Встречаясь в шалаше посреди степи с королем Лиром, «бедный Том» так описывает себя (заметим, в третьем лице, что можно сопоставить с утратой личности в состоянии «временной смерти»): «Он питается лягушками, жабами, головастиками и ящерицами…» Это поедание человеком пищи мертвых в мифе, мяса тотема, хозяина мира смерти, в обряде символизировало поглощение человека патроном инициации; столь неэстетичное «меню» «бедного Тома» может быть сопоставлено с вообще присущей владыке мира смерти отвратительностью облика.

Цель инициации Эдгара, согласно логике клише, абсолютно традиционна – юноше нужны небывалые силы, чтобы победить своего личного врага Эдмонда. В образе последнего мы узнаем классический тип злодея, обладающего многими чертами мифического Змея – владыки мира смерти, главного врага героя. Это и невероятная жестокость (Эдмонд готов уничтожить брата и отца, отдает приказ о казни Лира и Корделии), и соблазнение женщин (шекспировский герой соблазняет сразу обеих старших дочерей Лира; «Такой рожден, чтобы увлечь любую», – говорит о нем Гонерилья). Мы не видим развития характера Эдмонда, напротив, герой предстает уже принявшим решение и полным сил для его осуществления. Откуда у Эдмонда силы, чтобы одолеть отца и брата? Можно ли предположить, что, согласно логике клише, его инициация уже позади? Ответом послужат слова Глостера: «Он девять лет был в отъезде и скоро опять уедет…» – длительное пребывание вне дома аналогично пребыванию в ином мире.

«Змеиным» чертам в образе Эдмонда соответствуют те же черты в образе преданной ему Гонерильи; «золотой змеей» называет ее герцог Альбанский. Он прямо сравнивает свою жену с уродливым Сатаной.

Для Шекспира и его современников порочность Эдмонда предопределена внебрачным происхождением. Эдгар и Эдмонд воплощают в себе силы неписанного человеческого закона и всегубящего разрушения; Эдмонд обладает некоторыми чертами мифического Змея, тем самым Эдгар оказывается в роли героя-змееборца. Родство Змея и его противника – непременный элемент древнейших мифов: Змей настолько силен, что только его родственник может обладать такой же сверхъестественной силой. Победив брата, старший сын Глостера возвращает себе доброе имя и титул – так же герой мифов, пройдя посвящение, получал власть и богатство.

В самом же Глостере причудливо сочетаются два мифологических образа: ложный герой, оказывающийся не в состоянии выдержать инициацию и погибший, и слепой владыка иного мира, отец Змея.
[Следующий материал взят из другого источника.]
/-- Trailing zero bits of an n-bit element. -/
def trailZeros (n a : Nat) : Nat := ((List.range n).find? fun i => a.testBit i).getD n

/-- The n bits in reverse order. -/
def reverseBits (n a : Nat) : Nat :=
  (List.range n).foldl (fun acc i => if a.testBit i then acc + 2 ^ (n - 1 - i) else acc) 0

/-- A count or permutation of each element of A. -/
def Ctx.unary (c : Ctx) (i : Instr) (f : FmtR) (op : (n a : Nat) → Nat) : Res :=
  c.write i f.d (typeRegs f.f) fun l =>
    packElems (typeBits f.f) ((List.range (typeCount f.f)).map fun j =>
      op (typeBits f.f) (elemOf (c.typed f.f f.a l) (typeBits f.f) j))

/-- A bitwise operation on 32 or 64 bits. -/
def Ctx.bitwise (c : Ctx) (i : Instr) (f : FmtR) (op : Nat → Nat → Nat) : Res :=
  c.write i f.d (typeRegs f.f) fun l => op (c.typed f.f f.a l) (c.typed f.f f.b l)

/-- All ones of an operand of a type. -/
def onesOf (t : BitVec 4) : Nat := 2 ^ (32 * typeRegs t) - 1

/-- The length of a field after the cut at bit n − 1 (R255). -/
def cutField (n p q : Nat) : Nat := if n ≤ p then 0 else min q (n - p)

/-- bfx of R255. -/
def extractField (t : BitVec 4) (a p q : Nat) : Nat :=
  let n := typeBits t
  let k := cutField n p q
  let x := a / 2 ^ p % 2 ^ k
  if typeSigned t && k != 0 && 2 ^ (k - 1) ≤ x then x + (2 ^ n - 2 ^ k) else x

/-- bfi of R255. -/
def insertField (n d a p q : Nat) : Nat :=
  let k := cutField n p q
  if k = 0 then d else d - d / 2 ^ p % 2 ^ k * 2 ^ p + a % 2 ^ k * 2 ^ p

/-- Scale of `lea` (Table 10.4). -/
def leaScale (t : BitVec 4) : Nat :=
  match t.toNat with
  | 0 => 1
  | 1 => 1
  | 2 => 2
  | 3 => 2
  | 6 => 8
  | 7 => 8
  | _ => 4

/-! ### Immediates (Table 9.6) -/

/-- The 64-bit immediate: sext(imm24), or the extension word, whose low half is sign-extended unless the
opcode is `movw`. -/
def immOf (f : FmtI) (wide : Bool) : Dword :=
  match f.ext with
  | none => f.imm.signExtend 64
  | some e => if wide then e else (e.extractLsb' 0 32).signExtend 64

/-- Element-wise operation of A with the immediate, and D as addend (R257). -/
def Ctx.immOp (c : Ctx) (i : Instr) (f : FmtI) (op : Int → Int → Int → Int) : Res :=
  c.write i f.d (typeRegs f.f) fun l =>
    packInts f.f ((List.range (typeCount f.f)).map fun j =>
      op (elemInt f.f (c.typed f.f f.a l) j) (elemInt f.f (immOf f false).toNat j)
        (elemInt f.f (c.typed f.f f.d l) j))

/-- Bitwise operation with the immediate. -/
def Ctx.immBits (c : Ctx) (i : Instr) (f : FmtI) (op : Nat → Nat → Nat) : Res :=
  c.write i f.d (typeRegs f.f) fun l =>
    op (c.typed f.f f.a l) ((immOf f false).toNat % 2 ^ (32 * typeRegs f.f))

def Ctx.immShift (c : Ctx) (i : Instr) (f : FmtI) (kind : Nat) : Res :=
  c.write i f.d (typeRegs f.f) fun l =>
    shiftAll f.f kind (c.typed f.f f.a l) ((immOf f false).toNat % 2 ^ (32 * typeRegs f.f))

/-! ### Moves (R258) -/

/-- prmt of R258: result byte k from nibble k of C. -/
def permute (a b c : Nat) : Nat :=
  packElems 8 ((List.range 4).map fun k =>
    let n := elemOf c 4 k
    let x := elemOf (a + b * 2 ^ 32) 8 (n % 8)
    if 8 ≤ n then (if 128 ≤ x then 255 else 0) else x)

/-- The scalar that `movs` selects for a lane: s((a + rd(B, l)) mod 32). -/
def Ctx.movsField (c : Ctx) (f : FmtR) (l : Nat) : BitVec 8 :=
  BitVec.ofNat 8 (0xE0 + (f.a.toNat - 0xE0 + (c.w.rd f.b l).toNat) % 32)

/-- iadd: a + b, wrapped (Table 10.1). -/
def execIadd (f : FmtR) (s : State) : Res :=
  issue (.iadd f) s fun c => c.typedOp (.iadd f) f fun a b _ => a + b

/-- isub: a − b, wrapped (Table 10.1). -/
def execIsub (f : FmtR) (s : State) : Res :=
  issue (.isub f) s fun c => c.typedOp (.isub f) f fun a b _ => a - b

/-- imul: low n bits of a × b (Table 10.1). -/
def execImul (f : FmtR) (s : State) : Res :=
  issue (.imul f) s fun c => c.typedOp (.imul f) f fun a b _ => a * b

/-- imulh: ⌊a × b / 2^n⌋ (Table 10.1). -/
def execImulh (f : FmtR) (s : State) : Res :=
  issue (.imulh f) s fun c => c.typedOp (.imulh f) f fun a b _ => Int.fdiv (a * b) (2 ^ typeBits f.f)

/-- imad: low n bits of a × b + c (Table 10.1). -/
def execImad (f : FmtR) (s : State) : Res :=
  issue (.imad f) s fun c => c.typedOp (.imad f) f fun a b c => a * b + c

/-- idiv: the quotient toward zero; D is empty until written (R251). -/
def execIdiv (f : FmtR) (s : State) : Res :=
  issue (.idiv f) s fun c => c.writeLater (.idiv f) f.d (typeRegs f.f) (c.intMap f fun a b _ => divInt f.f a b) c.w

/-- irem: the remainder with the sign of a; D is empty until written (R251). -/
def execIrem (f : FmtR) (s : State) : Res :=
  issue (.irem f) s fun c => c.writeLater (.irem f) f.d (typeRegs f.f) (c.intMap f fun a b _ => remInt a b) c.w

/-- imin: the lesser, compared as T (Table 10.1). -/
def execImin (f : FmtR) (s : State) : Res :=
  issue (.imin f) s fun c => c.typedOp (.imin f) f fun a b _ => min a b

/-- imax: the greater, compared as T (Table 10.1). -/
def execImax (f : FmtR) (s : State) : Res :=
  issue (.imax f) s fun c => c.typedOp (.imax f) f fun a b _ => max a b

/-- iabs: |a|, wrapped (Table 10.1). -/
def execIabs (f : FmtR) (s : State) : Res :=
  issue (.iabs f) s fun c => c.typedOp (.iabs f) f fun a _ _ => if a < 0 then -a else a

/-- ineg: −a, wrapped (Table 10.1). -/
def execIneg (f : FmtR) (s : State) : Res :=
  issue (.ineg f) s fun c => c.typedOp (.ineg f) f fun a _ _ => -a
Ложный герой – часто встречающийся в архаических мифах персонаж, чьи неудачи должны оттенять выдающиеся достоинства собственно героя; именно таким героем предстает Глостер по сравнению с Лиром. С другой стороны, слепота приводит Глостера к истинному видению событий; с мифологической точки зрения это означает, что человеку, который не видит мир людей, открыт мир духов и потому доступно всеведение (вспомним греческого слепого провидца Тиресия, скандинавский миф об Одине, отдавшем глаз за мудрость и т. д.). Слепота – непременный признак владыки смерти. (Баба-яга русских сказок, индийский Дхритараштра – отец «змеев» Кауравов, который, подобно Глостеру, абсолютно пассивен и невольно потакает злодействам сыновей.)

Судьбу Эдгара и Эдмонда Шекспир излагает языком мифологического клише, соблюдая его вплоть до мельчайших деталей. Привнесение истории Глостеров в трагедию о короле Лире является заслугой именно Шекспира, а не его литературных предшественников.

Какое же отношение ко всему этому имеет центральный персонаж – король Лир? Судьба короля, лишившегося всего, от горя потерявшего рассудок, скитавшегося среди нищих, а затем обретшего истинное понимание жизни, напоминает судьбу посвящаемого. Уход короля в начале трагедии от привычного существования, отказ от власти, начало цепи его скитаний вполне могут быть сопоставлены с уводом посвящаемых в лес, лишением социального статуса перед инициацией. Далее следует «раздевание», причем проходит оно в несколько этапов. На первом этапе Лир постепенно лишается своей свиты – в древнем обряде это лишение посвящаемых одежды. Владения дочерей Лира мало напоминают иной мир, мы вправе провести это сравнение только потому, что сам король исторгнут из привычной ему жизни. Но нет сомнения в том, что степь, в которую уходит Лир, – это самое сердце мира духов: там «на много миль в округе нет ни куста», там бушует сверхъестественная буря.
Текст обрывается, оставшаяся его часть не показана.